With nothing added and nothing dropped, write out all of the entries below.

:::::

-- ==== Sys2Proof/Laws/State.lean ====
section
/-! SUPPORT. What each record update of Machine/Ops.lean and of the command files leaves in each field of State. -/

namespace Sys2Proof.Machine

/-! ## putSeq -/

@[simp] theorem State.putSeq_pending (s : State) (f : Feeder) (r : Seq) : (s.putSeq f r).pending = s.pending := rfl
@[simp] theorem State.putSeq_contacts (s : State) (f : Feeder) (r : Seq) : (s.putSeq f r).contacts = s.contacts := rfl
@[simp] theorem State.putSeq_backup (s : State) (f : Feeder) (r : Seq) : (s.putSeq f r).backup = anyFailed (s.seq.set f r) := rfl
@[simp] theorem State.putSeq_sample (s : State) (f : Feeder) (r : Seq) : (s.putSeq f r).sample = s.sample := rfl
@[simp] theorem State.putSeq_engine (s : State) (f : Feeder) (r : Seq) : (s.putSeq f r).engine = s.engine := rfl
@[simp] theorem State.putSeq_store (s : State) (f : Feeder) (r : Seq) : (s.putSeq f r).store = s.store := rfl
@[simp] theorem State.putSeq_seq (s : State) (f : Feeder) (r : Seq) : (s.putSeq f r).seq = s.seq.set f r := rfl
@[simp] theorem State.putSeq_tags (s : State) (f : Feeder) (r : Seq) : (s.putSeq f r).tags = s.tags := rfl
@[simp] theorem State.putSeq_cal (s : State) (f : Feeder) (r : Seq) : (s.putSeq f r).cal = s.cal := rfl
@[simp] theorem State.putSeq_inputs (s : State) (f : Feeder) (r : Seq) : (s.putSeq f r).inputs = s.inputs := rfl
@[simp] theorem State.putSeq_latch (s : State) (f : Feeder) (r : Seq) : (s.putSeq f r).latch = s.latch := rfl
@[simp] theorem State.putSeq_cond (s : State) (f : Feeder) (r : Seq) : (s.putSeq f r).cond = s.cond := rfl
@[simp] theorem State.putSeq_sections (s : State) (f : Feeder) (r : Seq) : (s.putSeq f r).sections = s.sections := rfl
@[simp] theorem State.putSeq_hunts (s : State) (f : Feeder) (r : Seq) : (s.putSeq f r).hunts = s.hunts := rfl
@[simp] theorem State.putSeq_link (s : State) (f : Feeder) (r : Seq) : (s.putSeq f r).link = s.link := rfl
@[simp] theorem State.putSeq_att (s : State) (f : Feeder) (r : Seq) : (s.putSeq f r).att = s.att := rfl
@[simp] theorem State.putSeq_port (s : State) (f : Feeder) (r : Seq) : (s.putSeq f r).port = s.port := rfl

/-! ## putHunt -/

@[simp] theorem State.putHunt_pending (s : State) (f : Feeder) (h : Option Hunt) : (s.putHunt f h).pending = s.pending := rfl
@[simp] theorem State.putHunt_contacts (s : State) (f : Feeder) (h : Option Hunt) : (s.putHunt f h).contacts = s.contacts := rfl
@[simp] theorem State.putHunt_backup (s : State) (f : Feeder) (h : Option Hunt) : (s.putHunt f h).backup = s.backup := rfl
@[simp] theorem State.putHunt_sample (s : State) (f : Feeder) (h : Option Hunt) : (s.putHunt f h).sample = s.sample := rfl
@[simp] theorem State.putHunt_engine (s : State) (f : Feeder) (h : Option Hunt) : (s.putHunt f h).engine = s.engine := rfl
@[simp] theorem State.putHunt_store (s : State) (f : Feeder) (h : Option Hunt) : (s.putHunt f h).store = s.store := rfl
@[simp] theorem State.putHunt_seq (s : State) (f : Feeder) (h : Option Hunt) : (s.putHunt f h).seq = s.seq := rfl
@[simp] theorem State.putHunt_tags (s : State) (f : Feeder) (h : Option Hunt) : (s.putHunt f h).tags = s.tags := rfl
@[simp] theorem State.putHunt_cal (s : State) (f : Feeder) (h : Option Hunt) : (s.putHunt f h).cal = s.cal := rfl
@[simp] theorem State.putHunt_inputs (s : State) (f : Feeder) (h : Option Hunt) : (s.putHunt f h).inputs = s.inputs := rfl
@[simp] theorem State.putHunt_latch (s : State) (f : Feeder) (h : Option Hunt) : (s.putHunt f h).latch = s.latch := rfl
@[simp] theorem State.putHunt_cond (s : State) (f : Feeder) (h : Option Hunt) : (s.putHunt f h).cond = s.cond := rfl
@[simp] theorem State.putHunt_sections (s : State) (f : Feeder) (h : Option Hunt) : (s.putHunt f h).sections = s.sections := rfl
@[simp] theorem State.putHunt_hunts (s : State) (f : Feeder) (h : Option Hunt) : (s.putHunt f h).hunts = s.hunts.set f h := rfl
@[simp] theorem State.putHunt_link (s : State) (f : Feeder) (h : Option Hunt) : (s.putHunt f h).link = s.link := rfl
@[simp] theorem State.putHunt_att (s : State) (f : Feeder) (h : Option Hunt) : (s.putHunt f h).att = s.att := rfl
@[simp] theorem State.putHunt_port (s : State) (f : Feeder) (h : Option Hunt) : (s.putHunt f h).port = s.port := rfl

:::::

> **Result for this task**:
-- ==== Sys2Proof/Laws/State.lean ====
section
/-! SUPPORT. What each record update of Machine/Ops.lean and of the command files leaves in each field of State. -/

namespace Sys2Proof.Machine

/-! ## putSeq -/

@[simp] theorem State.putSeq_pending (s : State) (f : Feeder) (r : Seq) : (s.putSeq f r).pending = s.pending := rfl
@[simp] theorem State.putSeq_contacts (s : State) (f : Feeder) (r : Seq) : (s.putSeq f r).contacts = s.contacts := rfl
@[simp] theorem State.putSeq_backup (s : State) (f : Feeder) (r : Seq) : (s.putSeq f r).backup = anyFailed (s.seq.set f r) := rfl
@[simp] theorem State.putSeq_sample (s : State) (f : Feeder) (r : Seq) : (s.putSeq f r).sample = s.sample := rfl
@[simp] theorem State.putSeq_engine (s : State) (f : Feeder) (r : Seq) : (s.putSeq f r).engine = s.engine := rfl
@[simp] theorem State.putSeq_store (s : State) (f : Feeder) (r : Seq) : (s.putSeq f r).store = s.store := rfl
@[simp] theorem State.putSeq_seq (s : State) (f : Feeder) (r : Seq) : (s.putSeq f r).seq = s.seq.set f r := rfl
@[simp] theorem State.putSeq_tags (s : State) (f : Feeder) (r : Seq) : (s.putSeq f r).tags = s.tags := rfl
@[simp] theorem State.putSeq_cal (s : State) (f : Feeder) (r : Seq) : (s.putSeq f r).cal = s.cal := rfl
@[simp] theorem State.putSeq_inputs (s : State) (f : Feeder) (r : Seq) : (s.putSeq f r).inputs = s.inputs := rfl
@[simp] theorem State.putSeq_latch (s : State) (f : Feeder) (r : Seq) : (s.putSeq f r).latch = s.latch := rfl
@[simp] theorem State.putSeq_cond (s : State) (f : Feeder) (r : Seq) : (s.putSeq f r).cond = s.cond := rfl
@[simp] theorem State.putSeq_sections (s : State) (f : Feeder) (r : Seq) : (s.putSeq f r).sections = s.sections := rfl
@[simp] theorem State.putSeq_hunts (s : State) (f : Feeder) (r : Seq) : (s.putSeq f r).hunts = s.hunts := rfl
@[simp] theorem State.putSeq_link (s : State) (f : Feeder) (r : Seq) : (s.putSeq f r).link = s.link := rfl
@[simp] theorem State.putSeq_att (s : State) (f : Feeder) (r : Seq) : (s.putSeq f r).att = s.att := rfl
@[simp] theorem State.putSeq_port (s : State) (f : Feeder) (r : Seq) : (s.putSeq f r).port = s.port := rfl

/-! ## putHunt -/

@[simp] theorem State.putHunt_pending (s : State) (f : Feeder) (h : Option Hunt) : (s.putHunt f h).pending = s.pending := rfl
@[simp] theorem State.putHunt_contacts (s : State) (f : Feeder) (h : Option Hunt) : (s.putHunt f h).contacts = s.contacts := rfl
@[simp] theorem State.putHunt_backup (s : State) (f : Feeder) (h : Option Hunt) : (s.putHunt f h).backup = s.backup := rfl
@[simp] theorem State.putHunt_sample (s : State) (f : Feeder) (h : Option Hunt) : (s.putHunt f h).sample = s.sample := rfl
@[simp] theorem State.putHunt_engine (s : State) (f : Feeder) (h : Option Hunt) : (s.putHunt f h).engine = s.engine := rfl
@[simp] theorem State.putHunt_store (s : State) (f : Feeder) (h : Option Hunt) : (s.putHunt f h).store = s.store := rfl
@[simp] theorem State.putHunt_seq (s : State) (f : Feeder) (h : Option Hunt) : (s.putHunt f h).seq = s.seq := rfl
@[simp] theorem State.putHunt_tags (s : State) (f : Feeder) (h : Option Hunt) : (s.putHunt f h).tags = s.tags := rfl
@[simp] theorem State.putHunt_cal (s : State) (f : Feeder) (h : Option Hunt) : (s.putHunt f h).cal = s.cal := rfl
@[simp] theorem State.putHunt_inputs (s : State) (f : Feeder) (h : Option Hunt) : (s.putHunt f h).inputs = s.inputs := rfl
@[simp] theorem State.putHunt_latch (s : State) (f : Feeder) (h : Option Hunt) : (s.putHunt f h).latch = s.latch := rfl
@[simp] theorem State.putHunt_cond (s : State) (f : Feeder) (h : Option Hunt) : (s.putHunt f h).cond = s.cond := rfl
@[simp] theorem State.putHunt_sections (s : State) (f : Feeder) (h : Option Hunt) : (s.putHunt f h).sections = s.sections := rfl
@[simp] theorem State.putHunt_hunts (s : State) (f : Feeder) (h : Option Hunt) : (s.putHunt f h).hunts = s.hunts.set f h := rfl
@[simp] theorem State.putHunt_link (s : State) (f : Feeder) (h : Option Hunt) : (s.putHunt f h).link = s.link := rfl
@[simp] theorem State.putHunt_att (s : State) (f : Feeder) (h : Option Hunt) : (s.putHunt f h).att = s.att := rfl
@[simp] theorem State.putHunt_port (s : State) (f : Feeder) (h : Option Hunt) : (s.putHunt f h).port = s.port := rfl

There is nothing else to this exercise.